Christian religious purists object that name days are in the Christian tradition, while birthdays are in the pagan tradition. This would mean that the day a martyr died, after which a child is given a Christian name, is more important than the day that child was born. The same applies to literal Muslims, who might accept the celebration of the Prophet's birth, but see secular birthday celebrations as infidels.

However, people do not pay attention to dogmas, but celebrate as they please. In the north of Germany, a folk custom has been preserved that certainly has a problematic meaning in this century. For a girl who has not married by her twenty-fifth birthday, her friends and relatives weave a wreath of old cigarette boxes and similar boxes and boxes. The meaning is actually offensive. When in German a woman is said to be an “old box” – alte Schachtel – then she is an “old girl” or “old woman”. A similar custom applies to men who have celebrated their thirtieth birthday as bachelors. For them, a wreath is woven from old socks – because the expression “old sock” has a similar associative field as the expression “old box”. Although the customs are not in line with today's times, and they are quite rude, they are quite tenacious in these German regions.

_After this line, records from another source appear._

/-- One lane adopts its record. -/
def adoptOne (pkg : Bool) (m g : Nat) (s : State) (i : Nat) : State :=
  let p := groupPtr s.w i g 0
  let v := homeWord s p 0
  let pa := boxKey s p
  let o := capOrigin s pa v
  let s := { s with capsules := (pa, o) :: s.capsules.filter (·.1 != pa) }
  let s := setHomeWord s p 0 (mkLock (capId s.t s.w.num i) (lockStep v) 3 (lockAdopt v + 1))
  let s := setHomeWord s p 7 s.now
  let ck := dieRead s s.t.space (p + 16) 32 s.t.die
  let s := s.modLane i fun l =>
    let l := (List.range 8).foldl (fun l k => l.setK k ((ck.drop (4 * k)).take 4)) l
    { l with holding := true, adopted := true, displaced := false, held := [], capPtr := p, capPkg := pkg
             capStep := lockStep v, capBase := o.2, capFrom := o.1 }
  { s.perf 9 1 with w := setBits s.w m 2 0 i }

/-- The lanes that adopt: adoptable records that resume at `r`, in ascending order while the table has room; of lanes that name one
record, through whatever object, the first. -/
def adopters (s : State) (g : Nat) (r : Nat) (room : Nat) : List Nat → List Nat → List Nat
  | [], _ => []
  | i :: rest, seen =>
    let p := groupPtr s.w i g 0
    if 0 < room ∧ adoptable s p ∧ homeWord s p 1 = r ∧ ¬ seen.contains (boxKey s p) then
      i :: adopters s g r (room - 1) rest (boxKey s p :: seen)
    else adopters s g r room rest seen

/-- Lanes that adopt nothing: their bit in the second mask. -/
def adoptNone (m : Nat) (s : State) (ls : List Nat) : State := { s with w := ls.foldl (fun w i => setBits w m 2 1 i) s.w }

/-- The adopted lanes split off as BRD splits (R104) and run at the resume address, in body state. -/
def adoptSplit (r : W64) (step : Nat) (pkg : Bool) (out : W32) (s : State) : State :=
  let at_ (x : Entry) : Entry :=
    { x with pc := r, region := r, fresh := false, clause := none, body := some { steps := step, pkg, resume := r } }
  if out = 0 then s
  else if s.w.cur.mask &&& ~~~out = 0 then s.onCur at_
  else { s with w := s.w.split out at_ s.order, order := s.order + 1 }

/-- CAPADOPT (R250): an acquire, whether any lane adopts or not (R273). -/
def execCapadopt (pkg : Bool) (m g : Fin 64) (s : State) : Out :=
  if anyHolding s.w then .next (illopExec s 3)
  else
    let s := settleAtoms s
    let r := eachLane s (lanesOf s.w.acting) (capAcc false g.val)
    let s := (r.2.filter (·.bad.isNone)).foldl (fun s a => flushLine s a.addr) r.1
    let good := (r.2.filter (·.bad.isNone)).map (·.lane)
    match (if watchOnly r.2 then good.find? fun i => adoptable s (groupPtr s.w i g.val 0) else none) with
    | none => .next (capGuard s r.2 (fun ok s => (adoptNone m.val s (lanesOf ok)).acquire (capScope pkg)) State.advanceNR)
    | some low =>
      let p := groupPtr s.w low g.val 0
      let at_ := BitVec.ofNat 64 (homeWord s p 1)
      let e := s.w.cur
      let lanes := s.w.acting
      if s.t.lacks at_ then
        .next (takeTrap s { cause := 17, detail := b2n (s.t.slots.any fun x => x.poisoned && x.tag.toNat / 4096 == at_.toNat / 4096)
                            lanes, addr := at_, pc := s.w.issuePc, next := e.pc + 4 })
      else if (s.t.slotOf at_).isNone then .next s.heldBack
      else if at_.getLsbD 0 || !s.t.isHeader at_ then
        .next (takeTrap s { cause := ILLOP, detail := 5, lanes, addr := at_, pc := s.w.issuePc, next := e.pc + 4 })
      else
        let got := adopters s g.val at_.toNat (64 - tableUse s s.coreId) good []
        let out := maskOf got.contains
        let step := lockStep (homeWord s p 0)
        if got ≠ [] ∧ e.mask &&& ~~~out ≠ 0 ∧ 7 ≤ s.w.used then .next (pathFull s)
        else
          let adopt (ok : W32) (s : State) : State :=
            let s := (got.foldl (adoptOne pkg m.val g.val) s).acquire (capScope pkg)
            let s := if got.isEmpty then s else s.escape
            adoptNone m.val s ((lanesOf ok).filter fun i => !out.getLsbD i)
          -- with watched lanes left, the split comes before their trap
          let whole := r.2.all (·.bad.isNone)
          .next (capGuard s r.2 (fun ok s => if whole then adopt ok s else adoptSplit at_ step pkg out (adopt ok s))
            (fun s => adoptSplit at_ step pkg out s.advanceNR))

This is an example of how the community has always participated in the life of an individual through its pressure. He might be happy to think of years as a series of numbers. But others don't see it that way.

photo: D. Dedović

The meaning of a birthday changes considerably in old age. While a young person's birthdays, according to the opinion of those around them, propel him towards a bright future, the elderly can be grateful that they lived to see that date. When the senses fail, boisterous celebrations certainly do not make sense. But the great satirist George Bernard Shaw also saw some undoubtedly positive side effects in old age: "Old age has two advantages: Your teeth no longer ache and you no longer hear all that nonsense they talk about."

Birthdays remind us of another fact – time is the only completely non-renewable resource we have. Seneca would say – it's not that we have little time, but that there is a lot of time that we don't use.